Obtain Necessary Information
In most cases, a logical ViPNet structure (the distribution of clients and their connections to respective coordinators) corresponds to the structure of the network itself. According to the existing security policy, a coordinator can be used for the following functions:
- IP Addresses Server. The coordinator can be used for the registration of active clients and for notifying clients about the current IP addresses of other clients.
- VPN Gateway. If the coordinator is installed at the gateway of a LAN, it is used by mobile and remote ViPNet clients as a VPN gateway (IP address server). At the same time, the coordinator acts as a firewall, filtering both encrypted and non-encrypted traffic.
- VPN NAT Server. In this case, several ViPNet clients in a LAN work through the IP address of one coordinator. This use of the coordinator provides the secure protection of the LAN segment. It also allows you to unite your ViPNet network with another (already deployed) VPN system, if a gateway of this VPN is connected to one of the network adapters of the coordinator.
- Tunneling Server. The coordinator can be used to establish a secure channel (tunnel) to secure the traffic between different local networks.
Both the coordinator and client can be used to secure the traffic of a specific service (or all services) of a server (ie. domain controller, SMTP/FTP/web/database server).
To determine your company's most logical ViPNet network, we encourage the ViPNet administrator to answer the following questions.
- What kind of a logical VPN structure would fit best into our network?
- How many clients/servers and LAN segments need to be secured?
- How should the clients be best distributed among the coordinators?
- Do you need to install the coordinator(s) on a separate computer or is it possible to use existing servers/workstations?
- How do the integrated firewalls need to be configured once the ViPNet network is set up (ie. if default traffic from acknowledged users is not blocked by ViPNet, you should create rules for services where no ViPNet software is/can be installed).

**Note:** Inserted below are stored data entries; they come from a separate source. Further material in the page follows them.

-- ==== Sys2Proof/Machine/GrnOps.lean ====
section
/-! DEFINITION. Reads of the granary with their SECDED check (R446, R449, R452). -/

namespace Sys2Proof.Machine

/-! ### Requesters (R452, R454): the aux field of the two events -/

def reqEngine (e : Nat) : Nat := 6 + e
def reqRecorder : Nat := 3
def reqWinnow : Nat := 4
def reqTel : Nat := 5
def reqTrace : Nat := 18
def reqEth : Nat := 23
def reqScrub : Nat := 0xFF

/-- The loft (R449). -/
def inLoft (a : Nat) : Bool := decide (a < 0x100000)

/-- DMA, the ports and MSPI use port B for loft addresses (R449). -/
def reqDma (a : Nat) : Nat := if inLoft a then 0x81 else 19
def reqMaster (m : Master) (a : Nat) : Nat := if inLoft a then 0x82 + masterNum m else 20 + masterNum m

/-- The bank of a byte address (R446). -/
def grnBank (a : Nat) : Nat := bitsOf a 7 3 ^^^ bitsOf a 13 9

/-- A corrected single-bit error (R452): counted, reported at most once per millisecond, and its write-back queued. -/
def State.eccCorr (s : State) (aux a : Nat) : State :=
  let w := a / 8
  let s := { (s.bumpF F.GRN_ECC_CNT_corr 1) with eccWb := s.eccWb ++ [w] }
  let due := match s.eccCorrAt with
    | none => true
    | some t => decide (t + cycPerMs ≤ s.cyc)
  if due then { (s.raise .eccCorr (grnBank a) aux (w * 8)) with eccCorrAt := some s.cyc } else s

/-- A double-bit error (R452): counted, recorded and reported, every occurrence. -/
def State.eccUncorr (s : State) (aux a : Nat) : State :=
  let w := a / 8
  let s := s.bumpF F.GRN_ECC_CNT_uncorr 1
  let s := (s.setF F.GRN_ECC_LAST_req aux).setF F.GRN_ECC_LAST_word w
  s.raise .eccUncorr (grnBank a) aux (w * 8)

/-- The words of [a, a + n) that read as uncorrectable. -/
def State.badWords (s : State) (a n : Nat) : List Nat :=
  s.grnBad.filter (fun w => decide (w * 8 < a + n) && decide (a < w * 8 + 8))

/-- One bit of a word flips. -/
def flipBit (v i : Nat) : Nat := if bitOf v i then v - 2 ^ i else v + 2 ^ i

/-- A word suffers a double-bit error: bits i and j flip, and it reads as uncorrectable until it is written whole. -/
def State.grnSpoil (s : State) (a : Nat) (i j : Fin 64) : State :=
  let w := a / 8
  let v := flipBit (flipBit (s.grnNat (w * 8) 8) i) j
  let s := { s with grn := putBytes s.grn (w * 8) (leBytes 8 v), eccWb := s.eccWb.filter (· != w) }
  if s.grnBad.contains w then s else { s with grnBad := s.grnBad ++ [w] }

/-- The words of [a, a + n), in order. -/
def grnWords (a n : Nat) : List Nat := if n = 0 then [] else (upto ((a % 8 + n + 7) / 8)).map (fun k => a / 8 + k)

/-- A checked read of [a, a + n): whether any word read as uncorrectable, and the state after the reports; `req` numbers the requester and
port by which a word at an address is read (R449, R454). The outcomes of the checks of its words come from outside, in order, for a word
errs by itself; a word past the list has no new error. -/
def State.grnCheckBy (s : State) (req : Nat → Nat) (a n : Nat) (eccs : List Ecc) : Bool × State :=
  let checks := (grnWords a n).zip eccs
  let s := checks.foldl (fun s c => match c.2 with
    | .double i j => s.grnSpoil (c.1 * 8) i j
    | _ => s) s
  let bad := s.badWords a n
  let s := s.forEach bad (fun s w => s.eccUncorr (req (w * 8)) (w * 8))
  let s := checks.foldl (fun s c => if c.2.isSingle && !bad.contains c.1 then s.eccCorr (req (c.1 * 8)) (c.1 * 8) else s) s
  (!bad.isEmpty, s)

/-- A checked read by a requester of port A. -/
def State.grnCheck (s : State) (aux a n : Nat) (eccs : List Ecc) : Bool × State := s.grnCheckBy (fun _ => aux) a n eccs

/-- A read whose words err no more than they do already: the words that read as uncorrectable are counted and reported (R452). -/
def State.grnSee (s : State) (aux a n : Nat) : State := (s.grnCheck aux a n []).2

/-- An access that comes before the granary is initialised is held until it is (R453): the initialisation ends first. -/
def State.grnWait (s : State) : State := if s.fb F.GRN_STAT_init_done then s else s.setF F.GRN_STAT_init_done 1

/-! ### Ports A and B (R449, R451) -/

/-- The stores through port B of the present cycle. -/
def State.portBNow (s : State) : List (Nat × Nat × List Byte) := s.portB.filter (fun x => x.1 == s.cyc)

/-- A store through port B, which loft words take; the other words take it through port A. -/
def State.grnWriteB (s : State) (a : Nat) (bs : List Byte) : State :=
  let s := s.grnWrite a bs
  if inLoft a then { s with portB := s.portBNow ++ [(s.cyc, a, bs.take (0x100000 - a))] } else s

/-- A store through port A: where port B writes the same byte in the same cycle, its value stands. -/
def State.grnWriteA (s : State) (a : Nat) (bs : List Byte) : State :=
  let s := s.grnWrite a bs
  (s.portBNow.filter (fun x => decide (x.2.1 < a + bs.length) && decide (a < x.2.1 + x.2.2.length))).foldl
    (fun s x => s.grnWrite x.2.1 x.2.2) s

end Sys2Proof.Machine
end

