/-- A receiver has taken consecutive blocks with a valid sync header: after 64 it acquires block lock. -/
def execBlockLockAcquired (valid : BlockRun) (s : State) : Host.Outcome State Fault Refusal :=
  let l := valid.lane
  if s.laneClock l && !s.fb (F.LPHY_STAT_block_lock l) && decide (64 ≤ valid.blocks) then
    .next ((((s.signalIs l true valid.blocks).setF (F.LPHY_STAT_block_lock l) 1).setF (F.LPHY_STAT_rx_signal l) 1).modLane l
      (fun x => { x with relock := false, fomAt := s.cyc }))
  else .next s

/-- What the loss of block lock does to the lane (R123, R127, R128, R129). -/
def State.lockLost (s : State) (l : Nat) : State :=
  let trained := s.laneState l == laneUp
  let s := if trained then s.mark (F.LPHY_STAT_lock_lost l) else s
  if l ≥ 48 then
    let s := s.unbond
    if (s.lane l).trainedOnce then s.startTraining l else s
  else if !trained then s
  else if s.mode == .muster then s.startTraining l
  else if s.mode.laneDownMode then
    if s.isChain l then s.modLane l (fun x => { x with relock := true, relockAt := s.cyc }) else s.takeDown l 0
  else s

/-! ### Elastic buffer (R117) -/

/-- Drift has brought the elastic buffer to a fill; from 3 on an IDLE block outside a frame is deleted. -/
def execIdleDelete (x : ElasticFill) (s : State) : Host.Outcome State Fault Refusal :=
  let l := x.lane
  let fill := x.fill
  if s.fb (F.LPHY_STAT_block_lock l) then
    if 3 ≤ fill.val ∧ x.inFrame = false then
      .next ((s.bumpF (F.LPHY_RMCNT_idle_del l) 1).modLane l (fun x => { x with fill := fill.val - 1 }))
    else .next (s.modLane l (fun x => { x with fill := fill }))
  else .next s

/-- Drift has brought the elastic buffer to a fill; at 1 an IDLE block is inserted between frames. -/
def execIdleInsert (x : ElasticFill) (s : State) : Host.Outcome State Fault Refusal :=
  let l := x.lane
  let fill := x.fill
  if s.fb (F.LPHY_STAT_block_lock l) then
    if fill.val ≤ 1 ∧ x.inFrame = false then
      .next ((s.bumpF (F.LPHY_RMCNT_idle_ins l) 1).modLane l (fun x => { x with fill := fill.val + 1 }))
    else .next (s.modLane l (fun x => { x with fill := fill }))
  else .next s

/-! ### Markers (R119 to R123) -/

/-- Cycles of 16 384 blocks (R120, R121). -/
def markCycles : Nat := 65536

/-- 16 384 blocks after the marker before it left, a MARK set falls due on a cell lane that trains, is up, down or dead. -/
def execMarkerSend (l : Fin 48) (s : State) : Host.Outcome State Fault Refusal :=
  let st := s.laneState l
  if s.laneInUse l ∧ laneTraining ≤ st ∧ st ≤ laneDead ∧ (s.lane l).tx.due.all (fun d => d.set.code != 5) = true then
    let s := (s.advanceCyc ((s.lane l).tx.markAt + markCycles)).flushLane l
    let n := (s.lane l).mcount
    .next ((s.modLane l (fun x => { x with mcount := (n + 1) % 2 ^ 24 })).sendSet l 5 (mkSet 5 (markPayload l n)))
  else .next s

/-- The block that begins a mirror frame. -/
def MirBlock.isStart : MirBlock → Bool
  | .start _ => true
  | _ => false

/-- A lane's share of the blocks of a mirror frame in progress is another from now on. -/
def LaneTx.reshare (x : LaneTx) (bs : List MirBlock) : LaneTx :=
  { x with share := bs
           frame := x.frame.map (fun p => (p.1, bs.length))
           free := x.free + 4 * bs.length - 4 * x.share.length
           runs := x.runs.map (fun r => if x.frame = some r then (r.1, bs.length) else r) }

/-- Blocks of its share that have begun to leave a mirror lane. -/
def LaneTx.shareOut (x : LaneTx) (c : Nat) : Nat :=
  match x.frame with
  | some p => min x.share.length (blocksOut c p.1)
  | none => x.share.length

/-- A marker pair restarts the distribution with MIR0 (R121): what has not left of a frame in progress is distributed anew. -/
def State.restartShares (s : State) : State :=
  let x := (s.lane 48).tx
  let y := (s.lane 49).tx
  let m := x.shareOut s.cyc
  let n := y.shareOut s.cyc
  let turn := !x.share.head?.any MirBlock.isStart
  let rest := takeTurns (x.share.length + y.share.length - m - n) (turn != decide (m ≠ n)) (x.share.drop m) (y.share.drop n)
  if rest.isEmpty ∨ !(s.laneCoded 48 && s.laneCoded 49) then s.modPair (fun p => { p with txTurn := false })
  else
    let r := distribute false rest
    ((s.modLane 48 (fun z => { z with tx := x.reshare (x.share.take m ++ r.1) })).modLane 49
      (fun z => { z with tx := y.reshare (y.share.take n ++ r.2) })).modPair (fun p => { p with txTurn := rest.length % 2 == 1 })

The following question list will also help you record the required information:
- What number of VPN nodes are needed?
- Per location:
- What number of servers have to connect to the VPN?
- What are the operating systems of these servers?
- What are the existing security solutions (firewalls, antivirus software, others)?
- What is the traffic between the locations/servers/workstations (services, protocols, port numbers)?
- What type of IP address is used on each server (public or private)?
- How does access to the servers/gateways take place from the outside (behind a firewall and/or proxy etc.?). If yes, what is the exact configuration?
- Which applications will be used through the VPN (databases, CRM/CMS/ERP systems, etc.)?
- Desired secure connections (who with who?):
- Between the locations?
- Between the VPN clients themselves?